By Change Frequency:

• Stable records: 3600-86400s (1-24 hours) - NS, stable A/AAAA
• Normal operation: 3600s (1 hour) - Standard websites, MX
• Moderate changes: 300-1800s (5-30 min) - Development, A/B testing
• Failover scenarios: 60-300s (1-5 min) - Critical records needing fast updates

Key Principle: Lower TTL = faster propagation but higher DNS query load

Pre-Change Process

When planning DNS changes:

T-48h: Lower TTL to 300s
T-24h: Verify TTL propagated globally
T-0h:  Make DNS change
T+1h:  Verify new records propagating
T+6h:  Confirm global propagation
T+24h: Raise TTL back to normal (3600s)

Propagation Formula: Max Time = Old TTL + New TTL + Query Time

DNS-as-Code Tools

Tool Selection

Kubernetes DNS Automation → external-dns

• Annotation-based configuration on Services/Ingresses
• Automatic sync to DNS providers (20+ supported)
• No manual DNS updates required

Multi-Provider DNS Management → OctoDNS or DNSControl

• Version control for DNS records
• Sync configuration across multiple providers
• Preview changes before applying

Infrastructure-as-Code → Terraform

• Manage DNS alongside cloud resources
• Provider-specific resources (aws_route53_record, etc.)

Quick Start: external-dns

# Kubernetes Service with DNS annotation
apiVersion: v1
kind: Service
metadata:
  name: app
  annotations:
    external-dns.alpha.kubernetes.io/hostname: app.example.com
    external-dns.alpha.kubernetes.io/ttl: "300"
spec:
  type: LoadBalancer
  ports:
    - port: 80

Deploy external-dns controller once, then all annotated Services/Ingresses automatically create DNS records.

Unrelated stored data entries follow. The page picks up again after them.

-- ==== Sys2Proof/Laws/Bits.lean ====
section
/-! SUPPORT. What the sparse maps and the bit fields do: a read after a write, and that the canonical form is kept. -/

namespace Sys2Proof.Machine

open Sys2Proof

/-! ## Sparse maps -/

section maps

variable {α : Type}

@[simp] theorem SMap.find_put_same (m : SMap α) (a : Nat) (x : α) : (m.put a x).find a = some x := by
  induction m with
  | nil => simp [SMap.put, SMap.find]
  | cons h t ih =>
    obtain ⟨k, v⟩ := h
    by_cases h1 : a < k
    · simp [SMap.put, SMap.find, h1]
    · by_cases h2 : a = k
      · simp [SMap.put, SMap.find, h2]
      · simp [SMap.put, SMap.find, h1, h2, Ne.symm h2, ih]

theorem SMap.find_put_other (m : SMap α) {a b : Nat} (x : α) (h : b ≠ a) : (m.put a x).find b = m.find b := by
  induction m with
  | nil => simp [SMap.put, SMap.find, Ne.symm h]
  | cons c t ih =>
    obtain ⟨k, v⟩ := c
    by_cases h1 : a < k
    · simp [SMap.put, SMap.find, h1, Ne.symm h]
    · by_cases h2 : a = k
      · simp [SMap.put, SMap.find, ← h2, Ne.symm h]
      · simp [SMap.put, SMap.find, h1, h2, ih]

@[simp] theorem SMap.find_del_same (m : SMap α) (a : Nat) : (m.del a).find a = none := by
  induction m with
  | nil => simp [SMap.del, SMap.find]
  | cons h t ih =>
    obtain ⟨k, v⟩ := h
    by_cases h1 : k = a
    · simp [SMap.del, h1, ih]
    · simp [SMap.del, SMap.find, h1, ih]

theorem SMap.find_del_other (m : SMap α) {a b : Nat} (h : b ≠ a) : (m.del a).find b = m.find b := by
  induction m with
  | nil => simp [SMap.del, SMap.find]
  | cons c t ih =>
    obtain ⟨k, v⟩ := c
    by_cases h1 : k = a
    · simp [SMap.del, SMap.find, h1, Ne.symm h, ih]
    · simp [SMap.del, SMap.find, h1, ih]

@[simp] theorem SMap.getD_put_same (m : SMap α) (a : Nat) (x d : α) : (m.put a x).getD a d = x := by simp [SMap.getD]

theorem SMap.getD_put_other (m : SMap α) {a b : Nat} (x d : α) (h : b ≠ a) : (m.put a x).getD b d = m.getD b d := by
  simp [SMap.getD, SMap.find_put_other m x h]

@[simp] theorem SMap.getD_upd_same (m : SMap α) (a : Nat) (d : α) (f : α → α) : (m.upd a d f).getD a d = f (m.getD a d) := by
  simp [SMap.upd]

theorem SMap.getD_upd_other (m : SMap α) {a b : Nat} (d : α) (f : α → α) (h : b ≠ a) : (m.upd a d f).getD b d = m.getD b d := by
  simp [SMap.upd, SMap.getD_put_other _ _ _ h]

@[simp] theorem SMap.getD_putOr_same [DecidableEq α] (m : SMap α) (a : Nat) (d x : α) : (m.putOr a d x).getD a d = x := by
  by_cases h : x = d <;> simp [SMap.putOr, SMap.getD, h]

theorem SMap.getD_putOr_other [DecidableEq α] (m : SMap α) {a b : Nat} (d x e : α) (h : b ≠ a) :
    (m.putOr a d x).getD b e = m.getD b e := by
  by_cases hx : x = d <;> simp [SMap.putOr, SMap.getD, hx, SMap.find_del_other m h, SMap.find_put_other m _ h]

/-- Every key of a map lies above a bound. -/
def SMap.above (a : Nat) (m : SMap α) : Prop := ∀ x ∈ m, a < x.1

theorem SMap.rising_cons (a : Nat) (x : α) (m : SMap α) : SMap.rising ((a, x) :: m) = true ↔ SMap.above a m ∧ SMap.rising m = true := by
  induction m generalizing a x with
  | nil => simp [SMap.rising, SMap.above]
  | cons h t ih =>
    obtain ⟨k, v⟩ := h
    simp only [SMap.rising, Bool.and_eq_true, decide_eq_true_eq]
    constructor
    · rintro ⟨h1, h2⟩
      refine ⟨?_, h2⟩
      intro y hy
      rcases List.mem_cons.1 hy with rfl | hy
      · exact h1
      · exact lt_trans h1 (((ih k v).1 h2).1 y hy)
    · rintro ⟨h1, h2⟩
      exact ⟨h1 _ (List.mem_cons_self), h2⟩

theorem SMap.mem_put (m : SMap α) (a : Nat) (x : α) (y : Nat × α) (h : y ∈ m.put a x) : y = (a, x) ∨ y ∈ m := by
  induction m with
  | nil => simp [SMap.put] at h; exact Or.inl h
  | cons c t ih =>
    obtain ⟨k, v⟩ := c
    simp only [SMap.put] at h
    split at h
    · rcases List.mem_cons.1 h with rfl | h
      · exact Or.inl rfl
      · exact Or.inr h
    · split at h
      · rename_i e
        rcases List.mem_cons.1 h with rfl | h
        · exact Or.inl (by rw [e])
        · exact Or.inr (List.mem_cons_of_mem _ h)
      · rcases List.mem_cons.1 h with rfl | h
        · exact Or.inr List.mem_cons_self
        · rcases ih h with h | h
          · exact Or.inl h
          · exact Or.inr (List.mem_cons_of_mem _ h)

theorem SMap.rising_put (m : SMap α) (a : Nat) (x : α) (h : m.rising = true) : (m.put a x).rising = true := by
  induction m with
  | nil => simp [SMap.put, SMap.rising]
  | cons c t ih =>
    obtain ⟨k, v⟩ := c
    obtain ⟨h1, h2⟩ := (SMap.rising_cons k v t).1 h
    by_cases c1 : a < k
    · simp only [SMap.put, c1, if_true]
      refine (SMap.rising_cons _ _ _).2 ⟨?_, h⟩
      intro y hy
      rcases List.mem_cons.1 hy with rfl | hy
      · exact c1
      · exact lt_trans c1 (h1 y hy)
    · by_cases c2 : a = k
      · simp only [SMap.put, c2, lt_irrefl, if_true, if_false]
        exact (SMap.rising_cons _ _ _).2 ⟨h1, h2⟩
      · simp only [SMap.put, c1, c2, if_false]
        refine (SMap.rising_cons _ _ _).2 ⟨?_, ih h2⟩
        intro y hy
        rcases SMap.mem_put t a x y hy with rfl | h'
        · show k < a
          omega
        · exact h1 y h'

theorem SMap.mem_del (m : SMap α) (a : Nat) (y : Nat × α) (h : y ∈ m.del a) : y ∈ m := by
  induction m with
  | nil => simp [SMap.del] at h
  | cons c t ih =>
    obtain ⟨k, v⟩ := c
    simp only [SMap.del] at h
    split at h
    · exact List.mem_cons_of_mem _ (ih h)
    · rcases List.mem_cons.1 h with rfl | h
      · exact List.mem_cons_self
      · exact List.mem_cons_of_mem _ (ih h)

theorem SMap.rising_del (m : SMap α) (a : Nat) (h : m.rising = true) : (m.del a).rising = true := by
  induction m with
  | nil => simp [SMap.del, SMap.rising]
  | cons c t ih =>
    obtain ⟨k, v⟩ := c
    obtain ⟨h1, h2⟩ := (SMap.rising_cons k v t).1 h
    simp only [SMap.del]
    split
    · exact ih h2
    · exact (SMap.rising_cons _ _ _).2 ⟨fun y hy => h1 y (SMap.mem_del t a y hy), ih h2⟩

theorem SMap.rising_putOr [DecidableEq α] (m : SMap α) (a : Nat) (d x : α) (h : m.rising = true) : (m.putOr a d x).rising = true := by
  unfold SMap.putOr
  split
  · exact SMap.rising_del m a h
  · exact SMap.rising_put m a x h

end maps

/-! ## Bit fields -/

theorem bits_lt (v hi lo : Nat) : bits v hi lo < 2 ^ (hi + 1 - lo) := Nat.mod_lt _ (by positivity)

theorem bits_shift_le (v hi lo : Nat) : (bits v hi lo) <<< lo ≤ v := by
  rw [bits, Nat.shiftLeft_eq, Nat.shiftRight_eq_div_pow]
  calc v / 2 ^ lo % 2 ^ (hi + 1 - lo) * 2 ^ lo ≤ v / 2 ^ lo * 2 ^ lo := Nat.mul_le_mul_right _ (Nat.mod_le _ _)
    _ ≤ v := Nat.div_mul_le_self _ _

theorem testBit_bits (v hi lo i : Nat) : (bits v hi lo).testBit i = (decide (i < hi + 1 - lo) && v.testBit (lo + i)) := by
  simp [bits, Nat.testBit_mod_two_pow, Nat.testBit_shiftRight]

/-- Every bit of a number with a field replaced: of the new value within the field, of the old one outside. -/
theorem testBit_putBits (v hi lo x i : Nat) (h : lo ≤ hi) :
    (putBits v hi lo x).testBit i = if lo ≤ i ∧ i ≤ hi then x.testBit (i - lo) else v.testBit i := by
  have e : putBits v hi lo x = 2 ^ (hi + 1) * (v / 2 ^ (hi + 1)) + (2 ^ lo * (x % 2 ^ (hi + 1 - lo)) + v % 2 ^ lo) := by
    have p : 2 ^ (hi + 1) = 2 ^ lo * 2 ^ (hi + 1 - lo) := by rw [← pow_add]; congr 1; omega
    have d1 := Nat.div_add_mod v (2 ^ lo)
    have d2 := Nat.div_add_mod (v / 2 ^ lo) (2 ^ (hi + 1 - lo))
    have d3 : v / 2 ^ (hi + 1) = v / 2 ^ lo / 2 ^ (hi + 1 - lo) := by rw [p, Nat.div_div_eq_div_mul]
    simp only [putBits, bits, Nat.shiftLeft_eq, Nat.shiftRight_eq_div_pow]
    rw [d3, p]
    generalize v / 2 ^ lo / 2 ^ (hi + 1 - lo) = q at *
    generalize v / 2 ^ lo % 2 ^ (hi + 1 - lo) = r at *
    generalize v % 2 ^ lo = t at *
    rw [← d2] at d1
    have hv : v = 2 ^ lo * 2 ^ (hi + 1 - lo) * q + r * 2 ^ lo + t := by rw [← d1]; ring
    rw [hv]
    have : 2 ^ lo * 2 ^ (hi + 1 - lo) * q + r * 2 ^ lo + t - r * 2 ^ lo = 2 ^ lo * 2 ^ (hi + 1 - lo) * q + t := by omega
    rw [this]; ring
  have hw : 2 ^ lo * (x % 2 ^ (hi + 1 - lo)) + v % 2 ^ lo < 2 ^ (hi + 1) := by
    have p : 2 ^ (hi + 1) = 2 ^ lo * 2 ^ (hi + 1 - lo) := by rw [← pow_add]; congr 1; omega
    have a1 : x % 2 ^ (hi + 1 - lo) + 1 ≤ 2 ^ (hi + 1 - lo) := Nat.mod_lt _ (by positivity)
    have a2 : v % 2 ^ lo < 2 ^ lo := Nat.mod_lt _ (by positivity)
    calc 2 ^ lo * (x % 2 ^ (hi + 1 - lo)) + v % 2 ^ lo < 2 ^ lo * (x % 2 ^ (hi + 1 - lo)) + 2 ^ lo := by omega
      _ = 2 ^ lo * (x % 2 ^ (hi + 1 - lo) + 1) := by ring
      _ ≤ 2 ^ lo * 2 ^ (hi + 1 - lo) := Nat.mul_le_mul_left _ a1
      _ = 2 ^ (hi + 1) := p.symm
  have hl : v % 2 ^ lo < 2 ^ lo := Nat.mod_lt _ (by positivity)
  rw [e, Nat.testBit_two_pow_mul_add _ hw]
  by_cases h1 : i < hi + 1
  · rw [if_pos h1, Nat.testBit_two_pow_mul_add _ hl]
    by_cases h2 : i < lo
    · have : ¬ (lo ≤ i ∧ i ≤ hi) := by omega
      rw [if_pos h2, if_neg this, Nat.testBit_mod_two_pow]; simp [h2]
    · have : lo ≤ i ∧ i ≤ hi := by omega
      rw [if_neg h2, if_pos this, Nat.testBit_mod_two_pow]
      have : i - lo < hi + 1 - lo := by omega
      simp [this]
  · have : ¬ (lo ≤ i ∧ i ≤ hi) := by omega
    rw [if_neg h1, if_neg this, Nat.testBit_div_two_pow]
    congr 1; omega

theorem bits_putBits_same (v hi lo x : Nat) (h : lo ≤ hi) : bits (putBits v hi lo x) hi lo = x % 2 ^ (hi + 1 - lo) := by
  apply Nat.eq_of_testBit_eq; intro i
  rw [testBit_bits, testBit_putBits _ _ _ _ _ h, Nat.testBit_mod_two_pow]
  by_cases hi' : i < hi + 1 - lo
  · have : lo ≤ lo + i ∧ lo + i ≤ hi := by omega
    simp [hi', this]
  · simp [hi']

theorem bits_putBits_other (v hi lo x hi' lo' : Nat) (h : lo ≤ hi) (hd : hi' < lo ∨ hi < lo') :
    bits (putBits v hi lo x) hi' lo' = bits v hi' lo' := by
  apply Nat.eq_of_testBit_eq; intro i
  rw [testBit_bits, testBit_bits, testBit_putBits _ _ _ _ _ h]
  by_cases hi'' : i < hi' + 1 - lo'
  · have : ¬ (lo ≤ lo' + i ∧ lo' + i ≤ hi) := by omega
    simp [hi'', this]
  · simp [hi'']

theorem putBits_lt (v hi lo x : Nat) (h : lo ≤ hi) (h32 : hi < 32) (hv : v < 2 ^ 32) : putBits v hi lo x < 2 ^ 32 := by
  apply Nat.lt_pow_two_of_testBit; intro i hi'
  rw [testBit_putBits _ _ _ _ _ h]
  have : ¬ (lo ≤ i ∧ i ≤ hi) := by omega
  rw [if_neg this]
  exact Nat.testBit_lt_two_pow (lt_of_lt_of_le hv (Nat.pow_le_pow_right (by norm_num) hi'))

end Sys2Proof.Machine
end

Cloud DNS Provider Selection

Provider Characteristics

AWS Route53

• Best for AWS-heavy infrastructure
• Advanced routing policies (weighted, latency, geolocation, failover)
• Health checks with automatic failover
• Pricing: $0.50/month per zone + $0.40 per million queries

Google Cloud DNS

• Best for GCP-native applications
• Strong DNSSEC support with automatic key rotation
• Private zones for VPC internal DNS
• Pricing: $0.20/month per zone + $0.40 per million queries

Azure DNS

• Best for Azure-native applications
• Integration with Azure Traffic Manager
• Azure RBAC for access control
• Pricing: $0.50/month per zone + $0.40 per million queries

Cloudflare

• Best for multi-cloud or cloud-agnostic
• Fastest DNS query times globally
• Built-in DDoS protection
• Free tier with unlimited queries
• CDN integration

Selection Decision Tree

Choose based on:
├─ AWS-heavy? → Route53
├─ GCP-native? → Cloud DNS
├─ Azure-native? → Azure DNS
├─ Multi-cloud? → Cloudflare or OctoDNS/DNSControl
├─ Need fastest global DNS? → Cloudflare
├─ Need DDoS protection? → Cloudflare
└─ Budget-conscious? → Cloudflare (free tier) or Cloud DNS

DNS-Based Load Balancing

GeoDNS (Geographic Routing)

Return different IP addresses based on client location to:

• Reduce latency (route to nearest data center)
• Comply with data residency requirements
• Distribute load across regions

Example Pattern:

Client Location → DNS Response
├─ North America → 192.0.2.1 (US data center)
├─ Europe → 192.0.2.10 (EU data center)
└─ Default → CloudFront edge (global CDN)

Weighted Routing

Distribute traffic by percentage for:

• Blue-green deployments
• Canary releases (10% to new version)
• A/B testing

Health Check-Based Failover

Automatically route traffic away from unhealthy endpoints.

Pattern:

Primary: 192.0.2.1 (health checked every 30s)
├─ Healthy → Return primary IP
└─ Unhealthy → Return secondary IP (192.0.2.2)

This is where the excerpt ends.